*Exercise goal*
Using the records below, quote only the span that opens with the line containing "commit (R303). -/" and closes with the line containing "simp [State.commit, State.readG]", exactly and inclusively.

Data records below:

-- ==== Sys2Proof/Laws/Invariant.lean ====
section
/-! SUPPORT. The clauses of the invariant that do not speak of the engine, kept by every shared operation; every
completion leaves the whole invariant; what a CMD write leaves. -/

namespace Sys2Proof.Machine

/-- The clauses of the invariant that do not speak of the engine. -/
structure State.Data (s : State) : Prop where
  build : s.build.Legal
  big : ∀ r : Reg, s.readG r < 2 ^ s.build.maxBits
  dbg : s.dbgp < 2 ^ s.build.maxBits ∧ s.dbgq < 2 ^ s.build.maxBits
  dbgOff : s.build.dbgPrimes = false → s.dbgp = 0 ∧ s.dbgq = 0

/-- The invariant has those clauses. -/
theorem State.Inv.data {s : State} (h : s.Inv) : s.Data := ⟨h.build, h.big, h.dbg, h.dbgOff⟩

/-- They depend on the registers only. -/
theorem State.Data.of_same {s t : State} (h : s.Data) (hb : t.build = s.build) (hg : t.g = s.g)
    (hp : t.dbgp = s.dbgp) (hq : t.dbgq = s.dbgq) : t.Data := by
  refine ⟨by rw [hb]; exact h.build, fun r => ?_, by rw [hb, hp, hq]; exact h.dbg, by rw [hb, hp, hq]; exact h.dbgOff⟩
  rw [State.readG_congr hg, hb]; exact h.big r

/-- A register write keeps them (R22). -/
theorem State.Data.writeG {s : State} (h : s.Data) (r : Reg) (v : Nat) : (s.writeG r v).Data := by
  refine ⟨h.build, fun q => ?_, h.dbg, h.dbgOff⟩
  by_cases hq : q = r
  · subst hq; rw [State.readG_writeG_same]; exact Nat.mod_lt _ (Nat.two_pow_pos _)
  · rw [State.readG_writeG_other _ _ hq]; exact h.big q

/-- So does a write of the debug registers (R41). -/
theorem State.Data.writeDbg {s : State} (h : s.Data) (p q : Nat) : (s.writeDbg p q).Data := by
  unfold State.writeDbg
  split
  · rename_i hd
    exact ⟨h.build, h.big, ⟨Nat.mod_lt _ (Nat.two_pow_pos _), Nat.mod_lt _ (Nat.two_pow_pos _)⟩,
        fun h => by simp [hd] at h⟩
  · exact ⟨h.build, h.big, ⟨Nat.two_pow_pos _, Nat.two_pow_pos _⟩, fun _ => ⟨rfl, rfl⟩⟩

/-- So does every commit (R303). -/
theorem State.Data.commit {s : State} (h : s.Data) (c : Commit) : (s.commit c).Data := by
  cases c with
  | big d v => exact h.writeG d v
  | verdict p => exact h.of_same rfl rfl rfl rfl
  | key d b m n e x p q => exact (((h.writeG m n).writeG b e).writeG d x).writeDbg p q
  | clear =>
    refine ⟨h.build, fun r => ?_, ⟨Nat.two_pow_pos _, Nat.two_pow_pos _⟩, fun _ => ⟨rfl, rfl⟩⟩
    simp [State.commit, State.readG]

theorem State.Data.count {s : State} (h : s.Data) (i : Instr) : (s.countAttempts i).Data := by
  cases i <;> exact h.of_same rfl rfl rfl rfl

theorem State.Data.failEffects {s : State} (h : s.Data) (i : Instr) : (s.failEffects i).Data := by
  cases i with
  | genkey d b m => exact ⟨h.build, h.big, ⟨Nat.two_pow_pos _, Nat.two_pow_pos _⟩, fun _ => ⟨rfl, rfl⟩⟩
  | _ => exact h.of_same rfl rfl rfl rfl

/-- A completion with a pair of R301 leaves the invariant. -/
theorem State.Data.complete {s : State} (h : s.Data) {c x : BitVec 4} (hp : (c, x) ∈ statusPairs) :
    (s.complete c x).Inv := by
  have hd : (s.complete c x).Data := h.of_same rfl rfl rfl rfl
  have hb : (s.complete c x).busy = false := rfl
  refine ⟨hd.build, hd.big, hd.dbg, hd.dbgOff, hp, fun _ => rfl, fun h => ?_, ?_, fun h => ?_, fun h => ?_⟩
  · rw [hb] at h; cases h
  · refine ⟨?_, ?_, ?_⟩ <;> (show Phase.idle ≠ _; decide)
  · rw [hb] at h; cases h
  · rw [hb] at h; cases h

/-- Every error has its pair in the table (R301). -/
theorem pair_err (e : Err) : (e.code, e.subcode) ∈ statusPairs := by cases e <;> decide

/-- A successful completion leaves the invariant (R303). -/
theorem State.Data.completeOk {s : State} (h : s.Data) (i : Instr) (c : Commit) : (s.completeOk i c).Inv :=
  ((h.commit c).count i).complete (by decide)
/-- A completion with an error leaves the invariant (R304). -/
theorem State.Data.completeErr {s : State} (h : s.Data) (i : Option Instr) (e : Err) : (s.completeErr i e).Inv := by
  cases i with
  | none => exact h.complete (pair_err e)
  | some i => exact (h.failEffects i).complete (pair_err e)

/-- A CMD write whose word fails a decode check (R106). -/
theorem issue_error {s : State} {w : Word} {x : Err} (hd : decodeChecks w = .error x) :
    s.issue w = { s.accept w with engine := (s.accept w).engine.report x } := by
  have h : (s.accept w).tickDecode = { s.accept w with engine := (s.accept w).engine.report x } := by
    unfold State.tickDecode
    rw [show (s.accept w).engine.cw = w from rfl, hd]
  unfold State.issue
  rw [h]
  exact if_neg (by simp [Engine.report])

/-- Out of `FAIL` a rejected word completes as at the command level (R104, R106, R108, R304). -/
theorem issue_error_tick {s : State} {w : Word} {x : Err} (hd : decodeChecks w = .error x) :
    (s.issue w).tick = (s.accept w).completeErr none x := by
  rw [issue_error hd]
  have hc : commandOf w = none := by unfold commandOf; rw [hd]
  show State.completeErr _ (commandOf w) x = _
  rw [hc]
  rfl

/-- A CMD write of a command (R105, R107). -/
theorem issue_ok {s : State} {w : Word} {i : Instr} (hd : decodeChecks w = .ok i) :
    s.issue w = (s.accept w).latch i := by
  have h : (s.accept w).tickDecode =
      { s.accept w with engine := { (s.accept w).engine with phase := .latch } } := by
    unfold State.tickDecode
    rw [show (s.accept w).engine.cw = w from rfl, hd]
  unfold State.issue
  rw [h]
  refine (if_pos rfl).trans ?_
  unfold State.tickLatch
  have hc : commandOf w = some i := by unfold commandOf; rw [hd]
  simp only [show (s.accept w).engine.cw = w from rfl, hc]
  rfl

end Sys2Proof.Machine
end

End of Data records.

*Solution to this exercise*
/-- So does every commit (R303). -/
theorem State.Data.commit {s : State} (h : s.Data) (c : Commit) : (s.commit c).Data := by
  cases c with
  | big d v => exact h.writeG d v
  | verdict p => exact h.of_same rfl rfl rfl rfl
  | key d b m n e x p q => exact (((h.writeG m n).writeG b e).writeG d x).writeDbg p q
  | clear =>
    refine ⟨h.build, fun r => ?_, ⟨Nat.two_pow_pos _, Nat.two_pow_pos _⟩, fun _ => ⟨rfl, rfl⟩⟩
    simp [State.commit, State.readG]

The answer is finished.